Issue in hazelcast plugin initialization

Harshad_D · August 30, 2013, 4:19pm

We believe that there is an issue in the hazelcast plugin initialization.

The normal flow:

During plugin initialization, in the constructor of ClusterListener, the plugin creates various caches.
It also adds EntryListeners to these caches.
These EntryListeners upon certain events on the cache, populates ‘nodeSessions’ in the ClusterListener that maintains certain information of various caches in each node of the cluster.
When a member leaves the cluster, some other member assumes the ‘senior’ position and then tries to clean up the node by removing the node’s footprint by calling ‘cleanupNode()’ for this node that is leaving.

The issue:

During initialization of the plugin, in the constructor of the Clusterlistener, the plugin creates various caches.
Note at these point that the cache migration (to the ClusteredCache) has not been completed yet. The cache migration is completed within joinCluster() during the processing of event EventType.joined_cluster inside ClusterManager.
Due to this, the entry listeners are not being added to the caches in the constructor of the ClusterListener.
This leads to the fact that ‘nodeSessions’ data structure is not being populated during various events occurring on the caches.
And then - when a member leaves, it’s sessions are not getting cleaned up correctly by the next ‘senior’ member.
This creates zombie sessions (that has pending subscriptions) that never get cleaned up.

The solution:

Whenever we migrate caches to ClusteredCache, we need to add entry listeners to them. Currently cache migration happens during handling of joined cluster event. I have attached a patch file that can be a possible solution to this problem. I did some testing after this cange and I can see that node data is geting cleaned up correctly during a rolling restart of the cluster.

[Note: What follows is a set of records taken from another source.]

/-- Physical addresses, one a line, of some bytes of a handle in global space. -/
def Handle.requests (h : Handle) (pages : List Page) (e : Option (Nat × Nat)) : List Nat :=
  match e with
  | some (a, n) => if h.s then [] else [paIn pages a, paIn pages (a + n - 1)]
  | none => []

/-! #### Reading -/

/-- The physical address of the scale byte of the block that an element of a global handle heads, where its page has one (R217). -/
def Item.scalePa (i : Item) (h : Handle) (r : Resolved) : Option Nat :=
  match r with
  | .at_ j =>
    let a := (h.elemAt j).1.toNat
    if h.s then none else ((pageAt i.pages a).bind (fun p => p.scaleVa h.width a)).map (paIn i.pages)
  | _ => none

/-- The scale of the source block that an element heads: 0x7F in scratchpad (R142), its page's byte (R217). Where the spec states
none, of a block beyond an extent or on a page without block geometry, it is a free value of the operands (log entry 4). -/
def Move.scaleIn (m : Move) (h : Handle) (r : Resolved) (n : Nat) : Nat :=
  match r, m.it.scalePa h r with
  | _, some pa => (m.s.hbm.read pa).toNat
  | .at_ _, none => if h.s then 0x7F else Config.openScale m.it.ha n % 256
  | _, none => Config.openScale m.it.ha n % 256

/-- The k-th element has been read. -/
def Item.has (i : Item) (k : Nat) : Bool := i.got.any (fun e => e.1 == k)

/-- The k-th element is read with its whole MX block and the block's scale (R142, R256). A copy through an element-wise handle moves elements on
a page with MX block geometry as anywhere else (R255; DESIGN CHOICE, log entry 75). -/
def CopyBlk.wholeMx (b : CopyBlk) (i : Item) (k : Nat) : Bool := b.asBlock i k && !b.j.quant

/-- The access unit of the source that the k-th element lies in; none beyond an extent, or before its row's index has been read. -/
def CopyBlk.sourceUnit (b : CopyBlk) (i : Item) (k : Nat) : Option Nat :=
  let ha := handleOf i.ha
  (b.source i k).bind (fun si => (ha.span (ha.resolve si)).map (fun e => e.1 / ha.unitBytes))

/-- An access may read from the k-th element on: it has not been read, and it begins what is left of its access unit; an MX block is
read whole, and of a reverse-mode pair the destination's cell alone. -/
def CopyBlk.mayRead (b : CopyBlk) (i : Item) (k : Nat) : Bool :=
  decide (k < b.n) && !i.has k &&
    (if (b.pairAt i k).isSome then true
     else if b.wholeMx i k then k % 32 == 0
     else k == 0 || i.has (k - 1) || (b.pairAt i (k - 1)).isSome || (b.sourceUnit i k).isNone || b.sourceUnit i (k - 1) != b.sourceUnit i k)

/-- How many elements from the k-th on one access reads: those that follow in its access unit, an MX block whole (R142). -/
def CopyBlk.run (b : CopyBlk) (i : Item) (k : Nat) : Nat :=
  let u := b.sourceUnit i k
  if (b.pairAt i k).isSome then 1
  else if b.wholeMx i k then 32
  else 1 + (((List.range (b.n - k - 1)).map (fun x => k + 1 + x)).takeWhile
    (fun x => b.sourceUnit i x == u && u.isSome && !i.has x && (b.pairAt i x).isNone)).length

/-- The physical addresses that the read from the k-th element on goes to, an MX block's scale among them; of a pair the destination's
cell. -/
def CopyBlk.readAt (b : CopyBlk) (i : Item) (k : Nat) : List Nat :=
  let ha := handleOf i.ha
  let hb := handleOf i.hb
  match b.source i k with
  | none => hb.requests i.pages (hb.span (hb.resolve [((b.idx k).getD 1 0 : Nat), 0, 0, 0]))
  | some si =>
    if (b.pairAt i k).isSome then ((b.adds i k).map (fun a => a.1.1)).toList
    else ((List.range (b.run i k)).map (fun x => ha.requests i.pages (((b.source i (k + x)).map ha.resolve).bind ha.span))).flatten
      ++ (if b.wholeMx i k then (i.scalePa ha (ha.resolve si)).toList else [])

/-- The read from the k-th element on: its gathered row's index, the cell of a pair's destination, or the source elements of one access
unit (R254, R258, R263). A pair reads no source element, only whether it exists. -/
def Move.read (m : Move) (c : Nat) (b : CopyBlk) (k : Nat) : Move :=
  let ha := handleOf m.it.ha
  match b.source m.it k with
  | none =>
    let row := (b.idx k).getD 1 0
    match m.s.readElem c m.it.pages (handleOf m.it.hb) [(row : Int), 0, 0, 0] with
    | .fail f => { m with fail := some f }
    | .val x => { m with it := { m.it with rowIdx := SMap.set m.it.rowIdx row x } }
  | some si0 =>
    if (b.pairAt m.it k).isSome then
      if ha.resolve si0 = .foot then { m with fail := some .foot }
      else { m with it := { m.it with got := SMap.set m.it.got k (match b.adds m.it k with
        | some (t, _) => m.s.hbm.readN t.1 8
        | none => 0, 0) } }
    else (List.range (b.run m.it k)).foldl (fun m x =>
      if m.fail.isSome then m
      else
        let si := (b.source m.it (k + x)).getD []
        match m.s.readElem c m.it.pages ha si with
        | .fail f => { m with fail := some f }
        | .val v =>
          let sc := if b.mx && (k + x) % 32 == 0 then m.scaleIn ha (ha.resolve si) (b.lo + k + x) else 0
          { m with it := { m.it with got := SMap.set m.it.got (k + x) (v, sc) } }) m

/-! #### Writing -/

/-- The record of a line that is about to be written, with the line's old value (R263, R333). -/
def Move.record (m : Move) (line : Nat) : Move :=
  match m.it.lines.find? (fun l => l.va == line && !l.done && !l.parts.isEmpty) with
  | none => m
  | some l =>
    let old := m.s.hbm.readBytes (paIn m.it.pages line) 128
    { m with s := m.s.writeTape l.parts (tapeRecord 3 line old), grans := l.parts.map (fun pa => ⟨.global, pa / 128⟩) ++ m.grans
             it := { m.it with lines := m.it.lines.map (fun x => if x.va = line then { x with done := true } else x) } }

/-- Write an element of a destination; the first byte written of a scratchpad block sets its tag (R198, R255). -/
def Move.put (m : Move) (c : Nat) (h : Handle) (j : List Nat) (x : Nat) : Move :=
  let (a, off) := h.elemAt j
  let (s1, it) := m.s.tagBlocks c h m.it [a.toNat, a.toNat + elemBytes off h.width - 1]
  { m with s := s1.writeElem c it.pages h j x, it := it, grans := h.elemGranules it.pages j ++ m.grans }

/-- The scale of a destination block: written to its page's byte, discarded in scratchpad (R142, R217). -/
def Move.scaleOut (m : Move) (h : Handle) (j : List Nat) (x : Nat) : Move :=
  match m.it.scalePa h (.at_ j) with
  | some pa => { m with s := { m.s with hbm := m.s.hbm.write pa (BitVec.ofNat 8 x) }, grans := ⟨.global, pa / 128⟩ :: m.grans }
  | none => m

/-- The add of a reverse-mode pair, one access: the source's cell gains what the destination's held when it was read (R263). -/
def Move.addPair (m : Move) (b : CopyBlk) (k : Nat) : Move :=
  match b.adds m.it k with
  | none => m
  | some ((_, ts), (sc, ss)) =>
    let v := Val.fin (fxExact ts (BitVec.ofNat 64 (SMap.get (0, 0) m.it.got k).1))
    let (r, f) := fxAdd ss (BitVec.ofNat 64 (m.s.hbm.readN sc 8)) v
    { m with s := m.s.hbmWriteN sc 8 r.toNat, it := { m.it with flags := m.it.flags ||| f }
             grans := ⟨.global, sc / 128⟩ :: m.grans, asks := sc :: m.asks }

Let me know if you need more information.

Thanks!

Tom_Evans1 · September 18, 2013, 12:34am

Hi Harshad -

Thanks for posting this patch and providing the detailed documentation. I will take a look at your patch and merge this into the plugin for the next update. Refer to OF-699 for status updates.

Tom

luke8 · February 28, 2014, 8:31pm

Thanks Harshad D! This patch fixed our issue and has saved us a lot of troubleshooting time. We were experiencing login issues when the Master server would switch to the Slave server and then back to Master.